======== Given records

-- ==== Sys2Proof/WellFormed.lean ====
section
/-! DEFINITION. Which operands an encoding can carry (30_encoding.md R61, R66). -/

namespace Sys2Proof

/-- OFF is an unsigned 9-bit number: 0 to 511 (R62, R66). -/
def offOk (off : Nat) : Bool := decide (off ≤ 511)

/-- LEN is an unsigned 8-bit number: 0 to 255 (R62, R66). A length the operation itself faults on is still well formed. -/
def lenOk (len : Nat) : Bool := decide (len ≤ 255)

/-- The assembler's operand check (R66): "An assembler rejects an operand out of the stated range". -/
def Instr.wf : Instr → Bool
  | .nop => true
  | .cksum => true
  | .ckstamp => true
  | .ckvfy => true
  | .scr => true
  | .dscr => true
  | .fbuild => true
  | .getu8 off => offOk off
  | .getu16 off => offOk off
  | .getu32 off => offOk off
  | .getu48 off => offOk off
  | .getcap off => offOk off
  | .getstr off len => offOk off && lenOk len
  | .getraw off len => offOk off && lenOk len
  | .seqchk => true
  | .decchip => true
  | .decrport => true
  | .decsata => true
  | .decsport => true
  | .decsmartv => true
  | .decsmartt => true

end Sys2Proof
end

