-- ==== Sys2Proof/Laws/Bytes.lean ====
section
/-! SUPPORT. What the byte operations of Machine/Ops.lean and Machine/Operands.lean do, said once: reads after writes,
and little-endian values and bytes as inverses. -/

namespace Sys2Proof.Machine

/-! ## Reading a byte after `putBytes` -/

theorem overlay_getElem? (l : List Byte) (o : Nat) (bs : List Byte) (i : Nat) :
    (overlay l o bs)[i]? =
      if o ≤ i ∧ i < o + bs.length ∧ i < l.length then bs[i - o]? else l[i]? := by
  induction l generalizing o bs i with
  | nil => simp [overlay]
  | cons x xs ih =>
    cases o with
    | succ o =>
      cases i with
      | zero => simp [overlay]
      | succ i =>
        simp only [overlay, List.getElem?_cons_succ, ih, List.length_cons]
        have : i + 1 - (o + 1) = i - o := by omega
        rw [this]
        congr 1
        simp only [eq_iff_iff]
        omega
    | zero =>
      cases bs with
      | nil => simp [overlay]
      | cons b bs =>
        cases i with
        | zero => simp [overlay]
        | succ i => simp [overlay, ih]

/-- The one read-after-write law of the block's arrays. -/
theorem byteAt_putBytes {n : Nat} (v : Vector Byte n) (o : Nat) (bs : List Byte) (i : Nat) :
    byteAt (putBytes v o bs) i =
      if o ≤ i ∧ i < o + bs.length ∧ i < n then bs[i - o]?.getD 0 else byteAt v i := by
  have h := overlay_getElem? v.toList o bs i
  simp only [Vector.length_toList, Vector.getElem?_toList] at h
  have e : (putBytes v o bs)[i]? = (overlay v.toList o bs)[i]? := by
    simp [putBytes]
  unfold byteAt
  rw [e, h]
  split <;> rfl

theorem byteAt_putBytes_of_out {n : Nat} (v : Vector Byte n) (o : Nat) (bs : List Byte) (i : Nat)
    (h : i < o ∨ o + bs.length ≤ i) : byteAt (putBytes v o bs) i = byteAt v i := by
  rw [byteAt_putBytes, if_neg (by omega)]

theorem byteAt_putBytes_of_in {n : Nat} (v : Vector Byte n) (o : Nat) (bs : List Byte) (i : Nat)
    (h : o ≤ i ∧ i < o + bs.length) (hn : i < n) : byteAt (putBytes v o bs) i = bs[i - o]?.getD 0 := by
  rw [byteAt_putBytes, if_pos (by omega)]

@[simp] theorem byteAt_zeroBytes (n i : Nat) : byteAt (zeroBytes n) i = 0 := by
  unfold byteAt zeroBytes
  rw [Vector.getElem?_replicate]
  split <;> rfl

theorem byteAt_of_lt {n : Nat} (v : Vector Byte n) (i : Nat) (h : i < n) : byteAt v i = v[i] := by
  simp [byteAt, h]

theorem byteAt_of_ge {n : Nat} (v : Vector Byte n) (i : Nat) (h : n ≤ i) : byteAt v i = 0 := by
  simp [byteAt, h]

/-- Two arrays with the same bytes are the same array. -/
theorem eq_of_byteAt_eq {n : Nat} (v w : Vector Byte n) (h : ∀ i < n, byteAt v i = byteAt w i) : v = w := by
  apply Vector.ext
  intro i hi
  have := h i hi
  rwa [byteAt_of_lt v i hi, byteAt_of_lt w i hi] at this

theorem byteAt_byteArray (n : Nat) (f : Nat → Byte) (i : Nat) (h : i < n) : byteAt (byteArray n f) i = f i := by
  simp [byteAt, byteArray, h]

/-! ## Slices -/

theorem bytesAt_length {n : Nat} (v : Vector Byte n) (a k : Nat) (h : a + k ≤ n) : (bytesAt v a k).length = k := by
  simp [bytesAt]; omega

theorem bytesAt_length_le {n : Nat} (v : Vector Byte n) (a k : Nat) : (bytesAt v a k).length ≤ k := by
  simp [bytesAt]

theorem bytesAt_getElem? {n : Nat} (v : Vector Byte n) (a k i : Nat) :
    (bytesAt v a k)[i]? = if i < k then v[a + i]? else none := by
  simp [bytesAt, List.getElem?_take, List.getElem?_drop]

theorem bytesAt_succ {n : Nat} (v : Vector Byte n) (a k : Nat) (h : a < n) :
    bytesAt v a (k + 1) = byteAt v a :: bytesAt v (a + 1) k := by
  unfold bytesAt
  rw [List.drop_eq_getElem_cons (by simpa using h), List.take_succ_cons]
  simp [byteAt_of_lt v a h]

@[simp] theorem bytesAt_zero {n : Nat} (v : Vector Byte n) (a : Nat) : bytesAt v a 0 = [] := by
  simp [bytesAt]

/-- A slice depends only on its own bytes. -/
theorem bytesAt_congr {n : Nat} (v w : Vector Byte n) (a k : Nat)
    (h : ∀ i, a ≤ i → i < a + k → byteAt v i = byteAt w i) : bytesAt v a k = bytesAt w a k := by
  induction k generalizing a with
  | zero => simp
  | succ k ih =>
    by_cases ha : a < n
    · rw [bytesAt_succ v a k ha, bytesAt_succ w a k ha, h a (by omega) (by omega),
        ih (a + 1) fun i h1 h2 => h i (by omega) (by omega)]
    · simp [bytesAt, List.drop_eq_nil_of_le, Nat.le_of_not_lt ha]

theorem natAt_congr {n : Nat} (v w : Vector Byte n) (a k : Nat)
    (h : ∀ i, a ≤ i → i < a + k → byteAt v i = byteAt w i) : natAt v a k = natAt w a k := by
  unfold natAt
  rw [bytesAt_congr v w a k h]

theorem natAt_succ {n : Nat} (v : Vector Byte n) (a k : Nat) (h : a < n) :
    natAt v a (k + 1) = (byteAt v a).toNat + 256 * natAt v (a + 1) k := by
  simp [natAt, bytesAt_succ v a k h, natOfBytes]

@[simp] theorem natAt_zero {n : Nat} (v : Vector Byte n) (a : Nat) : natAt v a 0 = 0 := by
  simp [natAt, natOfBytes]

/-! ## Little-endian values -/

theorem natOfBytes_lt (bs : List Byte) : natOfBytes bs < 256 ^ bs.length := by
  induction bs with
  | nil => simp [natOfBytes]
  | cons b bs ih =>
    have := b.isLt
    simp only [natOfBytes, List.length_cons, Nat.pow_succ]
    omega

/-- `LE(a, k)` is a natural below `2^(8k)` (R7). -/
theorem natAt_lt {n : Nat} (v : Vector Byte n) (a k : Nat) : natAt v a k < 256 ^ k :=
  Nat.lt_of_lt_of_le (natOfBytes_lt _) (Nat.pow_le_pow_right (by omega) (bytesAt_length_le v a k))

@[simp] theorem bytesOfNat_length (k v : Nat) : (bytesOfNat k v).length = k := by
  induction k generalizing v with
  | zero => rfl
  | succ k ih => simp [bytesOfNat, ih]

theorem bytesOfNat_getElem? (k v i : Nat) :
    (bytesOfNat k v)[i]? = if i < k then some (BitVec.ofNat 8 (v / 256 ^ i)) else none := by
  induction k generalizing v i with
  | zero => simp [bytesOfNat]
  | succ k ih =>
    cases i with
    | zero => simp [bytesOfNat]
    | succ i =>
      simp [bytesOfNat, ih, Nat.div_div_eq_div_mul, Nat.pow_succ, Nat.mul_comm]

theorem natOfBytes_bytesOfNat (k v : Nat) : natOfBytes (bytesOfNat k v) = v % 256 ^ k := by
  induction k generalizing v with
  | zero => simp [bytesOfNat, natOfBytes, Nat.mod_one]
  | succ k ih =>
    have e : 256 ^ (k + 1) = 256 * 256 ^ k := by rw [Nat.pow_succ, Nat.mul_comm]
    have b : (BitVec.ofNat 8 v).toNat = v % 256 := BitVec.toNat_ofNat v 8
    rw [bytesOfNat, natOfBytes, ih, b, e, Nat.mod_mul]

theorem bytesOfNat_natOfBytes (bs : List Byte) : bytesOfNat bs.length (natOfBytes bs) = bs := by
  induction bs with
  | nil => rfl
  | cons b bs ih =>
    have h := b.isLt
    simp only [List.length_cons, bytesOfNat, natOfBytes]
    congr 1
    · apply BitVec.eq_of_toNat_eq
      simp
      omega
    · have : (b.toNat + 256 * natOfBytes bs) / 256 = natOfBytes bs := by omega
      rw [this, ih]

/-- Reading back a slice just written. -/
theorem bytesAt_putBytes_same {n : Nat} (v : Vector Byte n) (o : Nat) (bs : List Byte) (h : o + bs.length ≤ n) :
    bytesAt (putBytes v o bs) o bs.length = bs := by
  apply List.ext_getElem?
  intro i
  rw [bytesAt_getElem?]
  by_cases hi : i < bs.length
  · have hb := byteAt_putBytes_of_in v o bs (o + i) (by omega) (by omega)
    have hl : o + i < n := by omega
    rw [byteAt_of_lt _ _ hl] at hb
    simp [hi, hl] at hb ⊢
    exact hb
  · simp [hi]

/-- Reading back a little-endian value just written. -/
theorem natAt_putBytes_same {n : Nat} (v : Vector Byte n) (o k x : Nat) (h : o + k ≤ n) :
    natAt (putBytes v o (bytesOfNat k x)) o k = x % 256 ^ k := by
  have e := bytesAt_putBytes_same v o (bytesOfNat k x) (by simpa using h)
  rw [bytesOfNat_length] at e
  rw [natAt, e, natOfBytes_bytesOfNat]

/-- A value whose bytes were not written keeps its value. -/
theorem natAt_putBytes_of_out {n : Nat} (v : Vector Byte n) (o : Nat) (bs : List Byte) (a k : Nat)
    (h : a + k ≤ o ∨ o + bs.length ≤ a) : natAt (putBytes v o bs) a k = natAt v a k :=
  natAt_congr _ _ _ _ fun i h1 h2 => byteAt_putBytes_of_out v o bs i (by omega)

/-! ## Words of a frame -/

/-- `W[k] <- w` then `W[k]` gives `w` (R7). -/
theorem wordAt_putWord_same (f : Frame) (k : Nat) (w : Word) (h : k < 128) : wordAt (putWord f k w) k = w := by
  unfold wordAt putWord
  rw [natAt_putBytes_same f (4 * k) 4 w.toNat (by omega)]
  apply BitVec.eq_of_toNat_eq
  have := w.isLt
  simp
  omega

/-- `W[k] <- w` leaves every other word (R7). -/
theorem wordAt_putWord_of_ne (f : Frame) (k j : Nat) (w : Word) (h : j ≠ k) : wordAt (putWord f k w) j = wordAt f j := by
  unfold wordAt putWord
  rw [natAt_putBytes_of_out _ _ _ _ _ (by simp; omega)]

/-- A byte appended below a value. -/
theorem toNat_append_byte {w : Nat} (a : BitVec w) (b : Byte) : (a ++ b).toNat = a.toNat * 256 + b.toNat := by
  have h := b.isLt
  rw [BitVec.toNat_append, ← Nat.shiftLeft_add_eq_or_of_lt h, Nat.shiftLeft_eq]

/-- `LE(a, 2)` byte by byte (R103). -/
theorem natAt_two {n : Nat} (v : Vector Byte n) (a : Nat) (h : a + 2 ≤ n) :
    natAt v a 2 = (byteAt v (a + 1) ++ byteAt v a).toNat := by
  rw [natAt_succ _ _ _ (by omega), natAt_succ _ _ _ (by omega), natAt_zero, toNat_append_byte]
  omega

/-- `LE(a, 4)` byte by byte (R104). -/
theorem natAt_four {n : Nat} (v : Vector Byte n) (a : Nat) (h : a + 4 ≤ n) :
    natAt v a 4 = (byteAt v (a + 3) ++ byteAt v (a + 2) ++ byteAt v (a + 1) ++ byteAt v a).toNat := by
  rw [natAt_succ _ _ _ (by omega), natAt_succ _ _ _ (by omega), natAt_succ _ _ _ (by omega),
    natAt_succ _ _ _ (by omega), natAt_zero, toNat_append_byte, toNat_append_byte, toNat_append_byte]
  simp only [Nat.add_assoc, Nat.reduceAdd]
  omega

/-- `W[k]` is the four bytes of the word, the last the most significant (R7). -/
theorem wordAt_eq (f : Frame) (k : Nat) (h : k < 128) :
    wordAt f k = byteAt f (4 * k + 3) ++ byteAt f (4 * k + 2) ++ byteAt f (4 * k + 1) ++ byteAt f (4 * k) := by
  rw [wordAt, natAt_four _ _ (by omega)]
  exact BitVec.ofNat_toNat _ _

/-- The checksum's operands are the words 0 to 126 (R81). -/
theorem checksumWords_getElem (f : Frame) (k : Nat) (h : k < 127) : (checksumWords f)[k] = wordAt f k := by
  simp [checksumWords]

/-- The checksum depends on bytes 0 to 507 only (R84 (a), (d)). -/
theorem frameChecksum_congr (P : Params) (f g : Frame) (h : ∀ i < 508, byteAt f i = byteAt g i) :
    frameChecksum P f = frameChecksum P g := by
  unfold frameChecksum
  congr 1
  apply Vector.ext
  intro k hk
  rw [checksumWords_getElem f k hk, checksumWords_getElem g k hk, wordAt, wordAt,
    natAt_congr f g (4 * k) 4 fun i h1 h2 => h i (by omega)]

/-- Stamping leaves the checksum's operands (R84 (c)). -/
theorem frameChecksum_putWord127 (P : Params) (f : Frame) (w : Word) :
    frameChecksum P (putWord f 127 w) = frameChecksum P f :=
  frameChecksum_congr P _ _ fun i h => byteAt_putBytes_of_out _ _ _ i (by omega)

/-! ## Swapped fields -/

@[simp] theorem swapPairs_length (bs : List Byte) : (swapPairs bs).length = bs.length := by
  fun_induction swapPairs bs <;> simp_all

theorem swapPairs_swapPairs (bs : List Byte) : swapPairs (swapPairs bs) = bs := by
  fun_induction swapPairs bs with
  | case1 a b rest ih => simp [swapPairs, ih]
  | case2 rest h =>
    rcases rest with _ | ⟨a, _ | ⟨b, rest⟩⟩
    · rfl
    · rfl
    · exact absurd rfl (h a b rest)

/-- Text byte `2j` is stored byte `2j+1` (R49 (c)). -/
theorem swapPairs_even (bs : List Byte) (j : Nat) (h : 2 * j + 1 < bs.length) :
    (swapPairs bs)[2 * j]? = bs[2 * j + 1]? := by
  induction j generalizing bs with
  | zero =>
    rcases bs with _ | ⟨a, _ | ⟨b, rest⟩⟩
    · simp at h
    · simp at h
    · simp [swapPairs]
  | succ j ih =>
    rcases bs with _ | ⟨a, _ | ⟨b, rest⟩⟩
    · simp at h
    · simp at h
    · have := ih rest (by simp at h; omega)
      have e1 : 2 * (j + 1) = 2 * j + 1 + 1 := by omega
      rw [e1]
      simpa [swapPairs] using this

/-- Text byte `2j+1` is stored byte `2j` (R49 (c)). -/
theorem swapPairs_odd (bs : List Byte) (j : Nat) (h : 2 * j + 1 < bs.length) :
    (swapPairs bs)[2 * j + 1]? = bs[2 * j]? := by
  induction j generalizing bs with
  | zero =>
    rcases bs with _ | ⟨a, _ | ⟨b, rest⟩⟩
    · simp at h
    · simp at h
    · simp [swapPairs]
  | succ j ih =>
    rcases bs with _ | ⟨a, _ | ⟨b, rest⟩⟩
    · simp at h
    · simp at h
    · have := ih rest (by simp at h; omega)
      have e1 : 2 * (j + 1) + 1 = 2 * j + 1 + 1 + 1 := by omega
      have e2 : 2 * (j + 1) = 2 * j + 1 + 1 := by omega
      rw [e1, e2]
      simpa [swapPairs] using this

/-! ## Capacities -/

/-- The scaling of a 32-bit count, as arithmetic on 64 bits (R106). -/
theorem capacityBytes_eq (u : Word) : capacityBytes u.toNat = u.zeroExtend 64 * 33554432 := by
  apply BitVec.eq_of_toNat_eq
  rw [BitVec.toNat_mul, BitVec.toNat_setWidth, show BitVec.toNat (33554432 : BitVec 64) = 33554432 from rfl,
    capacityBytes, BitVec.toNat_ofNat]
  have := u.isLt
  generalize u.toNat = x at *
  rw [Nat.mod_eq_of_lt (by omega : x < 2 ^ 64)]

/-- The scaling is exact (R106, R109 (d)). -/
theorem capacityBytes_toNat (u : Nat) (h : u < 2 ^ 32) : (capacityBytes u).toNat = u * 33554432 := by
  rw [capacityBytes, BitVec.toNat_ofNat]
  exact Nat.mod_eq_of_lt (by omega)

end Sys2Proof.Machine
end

================

What you will do: Wherever a line of the data holds "isLt", copy that line.

Answer to the problem:
    have := b.isLt
    have h := b.isLt
  have := w.isLt
  have h := b.isLt
  have := u.isLt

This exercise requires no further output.